Problem:
If a line in the entries includes "pcieOut", show that line.

Material for this exercise:
@[simp] theorem setTag_part (s : State) (node tag : Nat) (r : TagRec) : (setTag s node tag r).part = s.part := rfl
@[simp] theorem setTag_csr (s : State) (node tag : Nat) (r : TagRec) : (setTag s node tag r).csr = s.csr := rfl
@[simp] theorem setTag_tiles (s : State) (node tag : Nat) (r : TagRec) : (setTag s node tag r).tiles = s.tiles := rfl
@[simp] theorem setTag_phys (s : State) (node tag : Nat) (r : TagRec) : (setTag s node tag r).phys = s.phys := rfl
@[simp] theorem setTag_cqs (s : State) (node tag : Nat) (r : TagRec) : (setTag s node tag r).cqs = s.cqs := rfl
@[simp] theorem setTag_qcs (s : State) (node tag : Nat) (r : TagRec) : (setTag s node tag r).qcs = s.qcs := rfl
@[simp] theorem setTag_regions (s : State) (node tag : Nat) (r : TagRec) : (setTag s node tag r).regions = s.regions := rfl
@[simp] theorem setTag_cvs (s : State) (node tag : Nat) (r : TagRec) : (setTag s node tag r).cvs = s.cvs := rfl
@[simp] theorem setTag_taps (s : State) (node tag : Nat) (r : TagRec) : (setTag s node tag r).taps = s.taps := rfl
@[simp] theorem setTag_iopins (s : State) (node tag : Nat) (r : TagRec) : (setTag s node tag r).iopins = s.iopins := rfl
@[simp] theorem setTag_supply (s : State) (node tag : Nat) (r : TagRec) : (setTag s node tag r).supply = s.supply := rfl
@[simp] theorem setTag_hbm (s : State) (node tag : Nat) (r : TagRec) : (setTag s node tag r).hbm = s.hbm := rfl
@[simp] theorem setTag_fabric (s : State) (node tag : Nat) (r : TagRec) : (setTag s node tag r).fabric = s.fabric := rfl
@[simp] theorem setTag_twin (s : State) (node tag : Nat) (r : TagRec) : (setTag s node tag r).twin = s.twin := rfl
@[simp] theorem setTag_ports (s : State) (node tag : Nat) (r : TagRec) : (setTag s node tag r).ports = s.ports := rfl
@[simp] theorem setTag_moving (s : State) (node tag : Nat) (r : TagRec) : (setTag s node tag r).moving = s.moving := rfl
@[simp] theorem setTag_sparing (s : State) (node tag : Nat) (r : TagRec) : (setTag s node tag r).sparing = s.sparing := rfl
@[simp] theorem setTag_log (s : State) (node tag : Nat) (r : TagRec) : (setTag s node tag r).log = s.log := rfl
@[simp] theorem setTag_mgmt (s : State) (node tag : Nat) (r : TagRec) : (setTag s node tag r).mgmt = s.mgmt := rfl
@[simp] theorem setTag_pins (s : State) (node tag : Nat) (r : TagRec) : (setTag s node tag r).pins = s.pins := rfl
@[simp] theorem setTag_bootStep (s : State) (node tag : Nat) (r : TagRec) : (setTag s node tag r).bootStep = s.bootStep := rfl
@[simp] theorem setTag_failed (s : State) (node tag : Nat) (r : TagRec) : (setTag s node tag r).failed = s.failed := rfl
@[simp] theorem setTag_ts (s : State) (node tag : Nat) (r : TagRec) : (setTag s node tag r).ts = s.ts := rfl
@[simp] theorem setTag_beat (s : State) (node tag : Nat) (r : TagRec) : (setTag s node tag r).beat = s.beat := rfl
@[simp] theorem setTag_imsic (s : State) (node tag : Nat) (r : TagRec) : (setTag s node tag r).imsic = s.imsic := rfl
@[simp] theorem setTag_bar2 (s : State) (node tag : Nat) (r : TagRec) : (setTag s node tag r).bar2 = s.bar2 := rfl
@[simp] theorem setTag_hot (s : State) (node tag : Nat) (r : TagRec) : (setTag s node tag r).hot = s.hot := rfl
@[simp] theorem setTag_levelAt (s : State) (node tag : Nat) (r : TagRec) : (setTag s node tag r).levelAt = s.levelAt := rfl
@[simp] theorem setTag_tripAt (s : State) (node tag : Nat) (r : TagRec) : (setTag s node tag r).tripAt = s.tripAt := rfl
@[simp] theorem setTag_out (s : State) (node tag : Nat) (r : TagRec) : (setTag s node tag r).out = s.out := rfl
@[simp] theorem setTag_linkOut (s : State) (node tag : Nat) (r : TagRec) : (setTag s node tag r).linkOut = s.linkOut := rfl
@[simp] theorem setTag_dgrams (s : State) (node tag : Nat) (r : TagRec) : (setTag s node tag r).dgrams = s.dgrams := rfl
@[simp] theorem setTag_pcieOut (s : State) (node tag : Nat) (r : TagRec) : (setTag s node tag r).pcieOut = s.pcieOut := rfl
@[simp] theorem setTag_freeCtr (s : State) (node tag : Nat) (r : TagRec) : (setTag s node tag r).freeCtr = s.freeCtr := rfl
@[simp] theorem setTag_pending (s : State) (node tag : Nat) (r : TagRec) : (setTag s node tag r).pending = s.pending := rfl

@[simp] theorem sendPkt_part (s : State) (p : Packet) : (sendPkt s p).part = s.part := rfl
@[simp] theorem sendPkt_csr (s : State) (p : Packet) : (sendPkt s p).csr = s.csr := rfl
@[simp] theorem sendPkt_tiles (s : State) (p : Packet) : (sendPkt s p).tiles = s.tiles := rfl
@[simp] theorem sendPkt_phys (s : State) (p : Packet) : (sendPkt s p).phys = s.phys := rfl
@[simp] theorem sendPkt_cqs (s : State) (p : Packet) : (sendPkt s p).cqs = s.cqs := rfl
@[simp] theorem sendPkt_qcs (s : State) (p : Packet) : (sendPkt s p).qcs = s.qcs := rfl
@[simp] theorem sendPkt_regions (s : State) (p : Packet) : (sendPkt s p).regions = s.regions := rfl
@[simp] theorem sendPkt_cvs (s : State) (p : Packet) : (sendPkt s p).cvs = s.cvs := rfl
@[simp] theorem sendPkt_taps (s : State) (p : Packet) : (sendPkt s p).taps = s.taps := rfl
@[simp] theorem sendPkt_iopins (s : State) (p : Packet) : (sendPkt s p).iopins = s.iopins := rfl
@[simp] theorem sendPkt_supply (s : State) (p : Packet) : (sendPkt s p).supply = s.supply := rfl
@[simp] theorem sendPkt_noc (s : State) (p : Packet) : (sendPkt s p).noc = s.noc := rfl
@[simp] theorem sendPkt_hbm (s : State) (p : Packet) : (sendPkt s p).hbm = s.hbm := rfl
@[simp] theorem sendPkt_fabric (s : State) (p : Packet) : (sendPkt s p).fabric = s.fabric := rfl
@[simp] theorem sendPkt_twin (s : State) (p : Packet) : (sendPkt s p).twin = s.twin := rfl
@[simp] theorem sendPkt_ports (s : State) (p : Packet) : (sendPkt s p).ports = s.ports := rfl
@[simp] theorem sendPkt_moving (s : State) (p : Packet) : (sendPkt s p).moving = s.moving := rfl
@[simp] theorem sendPkt_sparing (s : State) (p : Packet) : (sendPkt s p).sparing = s.sparing := rfl
@[simp] theorem sendPkt_log (s : State) (p : Packet) : (sendPkt s p).log = s.log := rfl
@[simp] theorem sendPkt_mgmt (s : State) (p : Packet) : (sendPkt s p).mgmt = s.mgmt := rfl
@[simp] theorem sendPkt_pins (s : State) (p : Packet) : (sendPkt s p).pins = s.pins := rfl
@[simp] theorem sendPkt_bootStep (s : State) (p : Packet) : (sendPkt s p).bootStep = s.bootStep := rfl
@[simp] theorem sendPkt_failed (s : State) (p : Packet) : (sendPkt s p).failed = s.failed := rfl
@[simp] theorem sendPkt_ts (s : State) (p : Packet) : (sendPkt s p).ts = s.ts := rfl
@[simp] theorem sendPkt_beat (s : State) (p : Packet) : (sendPkt s p).beat = s.beat := rfl
@[simp] theorem sendPkt_imsic (s : State) (p : Packet) : (sendPkt s p).imsic = s.imsic := rfl
@[simp] theorem sendPkt_bar2 (s : State) (p : Packet) : (sendPkt s p).bar2 = s.bar2 := rfl
@[simp] theorem sendPkt_hot (s : State) (p : Packet) : (sendPkt s p).hot = s.hot := rfl
@[simp] theorem sendPkt_levelAt (s : State) (p : Packet) : (sendPkt s p).levelAt = s.levelAt := rfl
@[simp] theorem sendPkt_tripAt (s : State) (p : Packet) : (sendPkt s p).tripAt = s.tripAt := rfl
@[simp] theorem sendPkt_linkOut (s : State) (p : Packet) : (sendPkt s p).linkOut = s.linkOut := rfl
@[simp] theorem sendPkt_dgrams (s : State) (p : Packet) : (sendPkt s p).dgrams = s.dgrams := rfl
@[simp] theorem sendPkt_pcieOut (s : State) (p : Packet) : (sendPkt s p).pcieOut = s.pcieOut := rfl
@[simp] theorem sendPkt_freeCtr (s : State) (p : Packet) : (sendPkt s p).freeCtr = s.freeCtr := rfl
@[simp] theorem sendPkt_pending (s : State) (p : Packet) : (sendPkt s p).pending = s.pending := rfl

Solved exercise:
@[simp] theorem setTag_pcieOut (s : State) (node tag : Nat) (r : TagRec) : (setTag s node tag r).pcieOut = s.pcieOut := rfl
@[simp] theorem sendPkt_pcieOut (s : State) (p : Packet) : (sendPkt s p).pcieOut = s.pcieOut := rfl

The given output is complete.